As well explained by Jesse Souza, in his book The X-Ray of the Scam: Understand How and Why You Were Fooled, the Brazilian media, notably the National Journal, took advantage of the large popular mobilization that took place throughout Brazil in June 2013 to “federalize” the demonstrations that, until then, were centered on municipal issues. Thus, these movements, which previously claimed historic demands of the Brazilian people, turned into major acts against the government of Dilma Rousseff.
To swell these anti-PT mobilizations, the bitch of fascism, “always in heat”, was summoned. Consequently, all kinds of obscurantism could finally come out of the closet. Dictatorship widows were no longer intimidated to take to the streets to ask for a military coup. Hate speech against the poor has become increasingly common on social media. Racists, homophobes and misogynists felt free to reverberate their prejudiced ideas. Finally, the darkest part of the human personality, designated by Jung as the “shadow”, came to the surface. Remembering one of the slogans of the June Days: the “giant woke up”, but he was authoritarian, exclusive, homophobic, sexist, racist and moralistic. It would be better if he stayed asleep!

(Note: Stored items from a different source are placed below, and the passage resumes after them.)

/-- The frame arriving on a port. While its course is `forPart`, `octets` is the content of the port's
receive buffer; else it is what FCL reads of the frame. `count` is the number of octets received. -/
structure Arriving where
  ingress : Ingress
  settings : FrameSettings
  transparent : Bool
  admission : Admission
  course : Course := .undecided
  walked : Bool := false
  octets : List Byte := []
  count : Nat := 0
deriving DecidableEq, Repr

/-- The ingress counters of a port (R74). -/
structure IngressCounters where
  framesIn : Counter := 0
  badEnds : Counter := 0
  unclassified : Counter := 0
  misdirected : Counter := 0
  malformed : Counter := 0
  overruns : Counter := 0
deriving DecidableEq, Repr

/-- Frame Classifier (R75): 32 filters, 4 masks, and for each port the frame arriving and the counters.
The rack group address, the tag type and the station hash set are held with the station settings. -/
structure Fcl where
  filters : List Filter := List.replicate 32 {}
  masks : List (BitVec 32) := List.replicate 4 (BitVec.allOnes 32)
  arriving : PerPort (Option Arriving) := ⟨none, none⟩
  ctr : PerPort IngressCounters := ⟨{}, {}⟩
deriving DecidableEq, Repr

/-! ### DTR -/

/-- The state of a non-EMPTY server entry (R92). -/
inductive SState
  | probation | inBound | watch | drifting | silent
deriving DecidableEq, Repr

/-- A non-EMPTY server table entry (R92). `run` is the watch count in WATCH and the release count in
DRIFTING. The window runs while `fo` is present. -/
structure Server where
  state : SState := .probation
  pinned : Bool := false
  address : Address := 0
  allowance : BitVec 16 := 0
  select : EdgeSelect := .enter
  lastTi : Option Stamp := none
  lastQuery : Uptime := 0
  sampleEpoch : Option Epoch := none
  lastSample : Option Int := none
  fo : Option Int := none
  windowFo : Int := 0
  windowTi : Stamp := {}
  windowCount : Nat := 0
  drift : Option Int := none
  run : Nat := 0
  queries : Counter := 0
deriving DecidableEq, Repr

/-- The drift settings (R114). The timeouts are in seconds. -/
structure DriftSettings where
  autoLearn : Bool := true
  k : Nat := 3
  w : Nat := 16
  offsetBound : Nat := 100000
  rateBound : Nat := 10000
  confirm : Nat := 3
  wildLimit : Nat := 500000000
  silenceTimeout : Nat := 60
  evictionTime : Nat := 3600
  silentWarn : Bool := false
  majorityFloor : Nat := 4
deriving DecidableEq, Repr

/-- The DTR counters (R116). -/
structure DtrCounters where
  tracked : Counter := 0
  untracked : Counter := 0
  admissions : Counter := 0
  evictions : Counter := 0
  silenced : Counter := 0
  wild : Counter := 0
  windows : Counter := 0
  heldEvaluations : Counter := 0
deriving DecidableEq, Repr

/-- Drift Tracker (R117): 48 entries, an EMPTY one being `none`. -/
structure Dtr where
  servers : List (Option Server) := List.replicate 48 none
  settings : DriftSettings := {}
  majority : Bool := false
  evaluated : Nat := 0
  plus : Nat := 0
  minus : Nat := 0
  ctr : DtrCounters := {}
deriving DecidableEq, Repr

/-! ### ANU -/

/-- The contents of a slot that is FILLED or SENDING (R76), with the own station address, the time type
and the rack id in force at the claim (R81). It is SENDING once `egress` holds t3 and its epoch. -/
structure Answer where
  requester : Address
  port : Port
  tag : Option (BitVec 32)
  domain : Byte
  seq : Seq
  ts : Stamp
  t2 : Stamp
  epoch : Epoch
  quality : Quality
  uncertainty : BitVec 32
  served : Bool
  serverIndex : Byte := 255
  serverState : Option SState := none
  fo : Int := 0
  own : Address
  timeType : BitVec 16
  rackId : BitVec 16
  egress : Option (Stamp × Epoch) := none
deriving DecidableEq, Repr
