-- ==== Sys2Proof/Machine/Timers.lean ====
section
/-! DEFINITION. The timers of the warnings and of the reports: the meanings of HOLD_OFF_EXPIRY and
REPORT_TIMER_EXPIRY (6.3, 9.1; R124, R126, R178, R180). -/

namespace Sys2Proof.Machine

/-- HOLD_OFF_EXPIRY (R124): the hold-off has expired, so WRU makes the alert build test, which reads the
hold-off itself. -/
def execHoldOffExpiry (s : State) : Host.Outcome State Fault Refusal := .next (alertTest s)

/-- What an expiry of the report timer does: it reloads for one period, the timer-due flag is set, and the
due check is made (R178). -/
def reportExpiry (s : State) : State :=
  dueCheck { s with rpe := { s.rpe with
    timer := s.rpe.timer.map fun t => after t (s.rpe.period * Config.ticksPerMs)
    timerDue := true } }

/-- REPORT_TIMER_EXPIRY (R178): if the timer's expiry uptime has been reached, it expires once. -/
def execReportTimerExpiry (s : State) : Host.Outcome State Fault Refusal :=
  if timerReached s.rcu.uptime s.rpe.timer then .next (reportExpiry s) else .next s

end Sys2Proof.Machine
end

Meanwhile – either out of political naivety or mere electoral opportunism (because it believed that it would occupy the PT’s place as the main organization of the progressive field) – a good part of the left sided with the anti-PTism propagated by the right and did not denounce the dangers that were already announced in this authoritarian shift in Brazilian society (with another coup d'état on the horizon). Indirectly, from Trojan Horses such as the “Não vai ter Copa” movement, this left contributed to the current rise of fascism in Brazil.

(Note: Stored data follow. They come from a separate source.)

/-- FOR_PART_DECISION, by the octets received so far and those it brings. Once they tell the type of a frame
that is no GTP frame, or run through the kind octet of a GTP frame, tagged or not, the course is decided: a
frame to the own address, set, a QUERY to the rack group address, set, and a broadcast MGMT_REQ while the own
address is zero are for the part and enter no buffer; any other frame enters the other port's buffer, or is
refused and counted there; before, the course stays open (R55, R57, R187). The octets enter, and a refusal is
counted, at the decision, by the admission settled at the first octet (assumption 3). So do octets that any
command brings, which ride on it (assumption 1): the command does what they do and no more. -/
def Obligations.ForPartDecided : Prop :=
  ∀ (p : Port) (flow : Flow) (s : State) (a : Arriving),
    s.arriving p = some a → a.course = .undecided →
    let cfg := a.settings
    let l := a.octets ++ flow.rx.get p
    let count := a.count + (flow.rx.get p).length
    let tag := if cfg.tagType ≠ 0 ∧ field 12 2 l = cfg.tagType.toNat then 4 else 0
    let gtp := field (12 + tag) 2 l = cfg.timeType.toNat
    let kind := field (15 + tag) 1 l
    let forPart := gtp ∧ ((destination l = cfg.own ∧ cfg.own ≠ 0) ∨
      (kind = 1 ∧ cfg.group ≠ 0 ∧ destination l = cfg.group) ∨
      (kind = 5 ∧ destination l = BitVec.allOnes 48 ∧ cfg.own = 0))
    let e := s.port p.other
    let room := 32768 - occupancy e
    Next (exec (.forPartDecision p flow) s) fun t =>
      t = applyFlow flow s ∧ SameBut [.fcl, .egm] s t ∧
      (if l.length < 14 + tag ∨ (gtp ∧ l.length < 16 + tag) then
        t.arriving p = some { a with octets := l, count := count } ∧
        (t.port p.other).buffer = e.buffer ∧ (t.port p.other).ctr = e.ctr
      else if forPart then
        t.arriving p =
          some { a with course := .forPart, octets := l.take 9220, count := count } ∧
        (t.port p.other).buffer = e.buffer ∧ (t.port p.other).ctr = e.ctr
      else if a.admission = .room then
        t.arriving p = some { a with course := .passed, octets := l, count := count } ∧
        (t.port p.other).buffer = e.buffer ++
          [{ octets := l.take room
             arrival := if room < l.length then .stopped else .arriving
             ingressUptime := a.ingress.uptime }] ∧ (t.port p.other).ctr = e.ctr
      else
        t.arriving p = some { a with course := .refused, octets := l, count := count } ∧
        (t.port p.other).buffer = e.buffer ∧
        (t.port p.other).ctr = (if a.admission = .full then
          { e.ctr with bufferFull := bump e.ctr.bufferFull }
        else { e.ctr with linkDrops := bump e.ctr.linkDrops }))

/-- GTP_TRANSIT_WALK of a keyed GTP frame in pass-through whose first matching TRANSIT or PASS filter is
a TRANSIT one: that filter ends the walk and has its hit counted, and the frame is marked with the place
of its residence field; no other filter, and nothing else, changes (R64, R65, R67). The octets of the
lines ride on the command (assumption 1). -/
def Obligations.TransitWalkMarks : Prop :=
  ∀ (p : Port) (flow : Flow) (s : State) (a : Arriving) (i : Nat) (f : Filter) (x : PassFrame),
    let s1 := applyFlow flow s
    s1.arriving p = some a → transitWalkDue a = true → a.course = .passed →
    (s1.port p.other).buffer.getLast? = some x →
    s.fcl.filters[i]? = some f → f.action = .transit →
    f.covers s.fcl.masks (gtpKey a.settings a.octets) = true →
    (∀ j < i, ∀ g ∈ s.fcl.filters[j]?,
      g.covers s.fcl.masks (gtpKey a.settings a.octets) = true →
        g.action ≠ .transit ∧ g.action ≠ .pass) →
    Next (exec (.gtpTransitWalk p flow) s) fun t =>
      t.fcl.filters = s.fcl.filters.set i { f with hits := bump f.hits } ∧
      t.arriving p = some { a with walked := true } ∧
      (t.port p.other).buffer = (s1.port p.other).buffer.dropLast ++
        [{ x with transit := some (residenceAt a.settings a.octets) }] ∧
      t.port p = s1.port p ∧ SameBut [.fcl, .egm] s t

/-- PASS_THROUGH_READY on departure port `p`: once the octets that arrived bring the head frame to 64,
it is ready, and a port at a boundary with nothing of its own to send chooses it; no octet is lost
(R188, R191). That the choice takes effect at a FRAME_BOUNDARY command and not within this one is the model's
choice (assumption 4). The octets of the lines ride on the command (assumption 1). -/
def Obligations.HeadFrameBecomesReady : Prop :=
  ∀ (p : Port) (flow : Flow) (s : State) (a : Arriving) (f : PassFrame),
    s.arriving p.other = some a → a.course = .passed → (s.port p).buffer = [f] →
    f.arrival = .arriving → (s.port p).egress = none → (s.port p).queue = [] →
    f.octets.length + (flow.rx.get p.other).length ≤ 9220 →
    64 ≤ f.octets.length + (flow.rx.get p.other).length →
    Next (exec (.passThroughReady p flow) s) fun t =>
      (t.port p).buffer = [{ f with octets := f.octets ++ flow.rx.get p.other }] ∧
      headReady (t.port p) = true ∧ choose (t.port p) = some .pass ∧ SameBut [.fcl, .egm] s t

Undoubtedly, the politician who raised the most dividends with anti-PTism, with June 2013 and the subsequent Coup of 2016 was Jair Bolsonaro (until then a lower-clergy parliamentarian, best known for his controversial appearances on popular television programs, where, in a caricature, propagated his extremist ideas). However, this was not something planned. The objective of the campaign against the PT was the return of the traditional right to power (PSDB, for example). Ex-president Lula summed it up well: “They planted Aécio and reaped Bolsonaro, the by-product of hatred against the PT”.
Released to “bite” the left, the bitch of fascism doesn't want to go back on a leash; nor be a supporting player in the national political scene. Its purpose is to dictate the course of the nation. In the face of this, those same individuals who helped free the bitch from fascism, today pretend to have nothing to do with it. But, remembering a popular expression, it is necessary to “name the oxen”. The hegemonic press (spokesperson for the “traditional right”), in its news, seeks to demonstrate a false indignation against the misogynistic speeches of Jair Bolsonaro; but, if necessary, he will support him in a possible second round against the PT (as he did in 2018). The anti-PT left, in order not to admit acting as a maneuvering mass of conservative forces, reverberates the fallacious hypothesis that the June 2013 Journeys were not responsible for the recent fascist rise in Brazil.
The fact is that, even though Jair Bolsonaro is defeated in the elections, Bolsonarism will continue as an obscurantist specter that haunts Brazilian society; whether sharing fake news in WhatsApp groups, intolerance of African-derived religions, refusing to give food to PT voters, pointing weapons at opponents or eliminating those who think differently. Sadly, the fascist Pandora's box is among us. Opening it was easy; closing it, on the other hand, is much more complex.
*Francisco Fernandes Ladeira is a doctoral candidate in geography at Unicamp. Author, among other books, of The ideology of international news (CRV).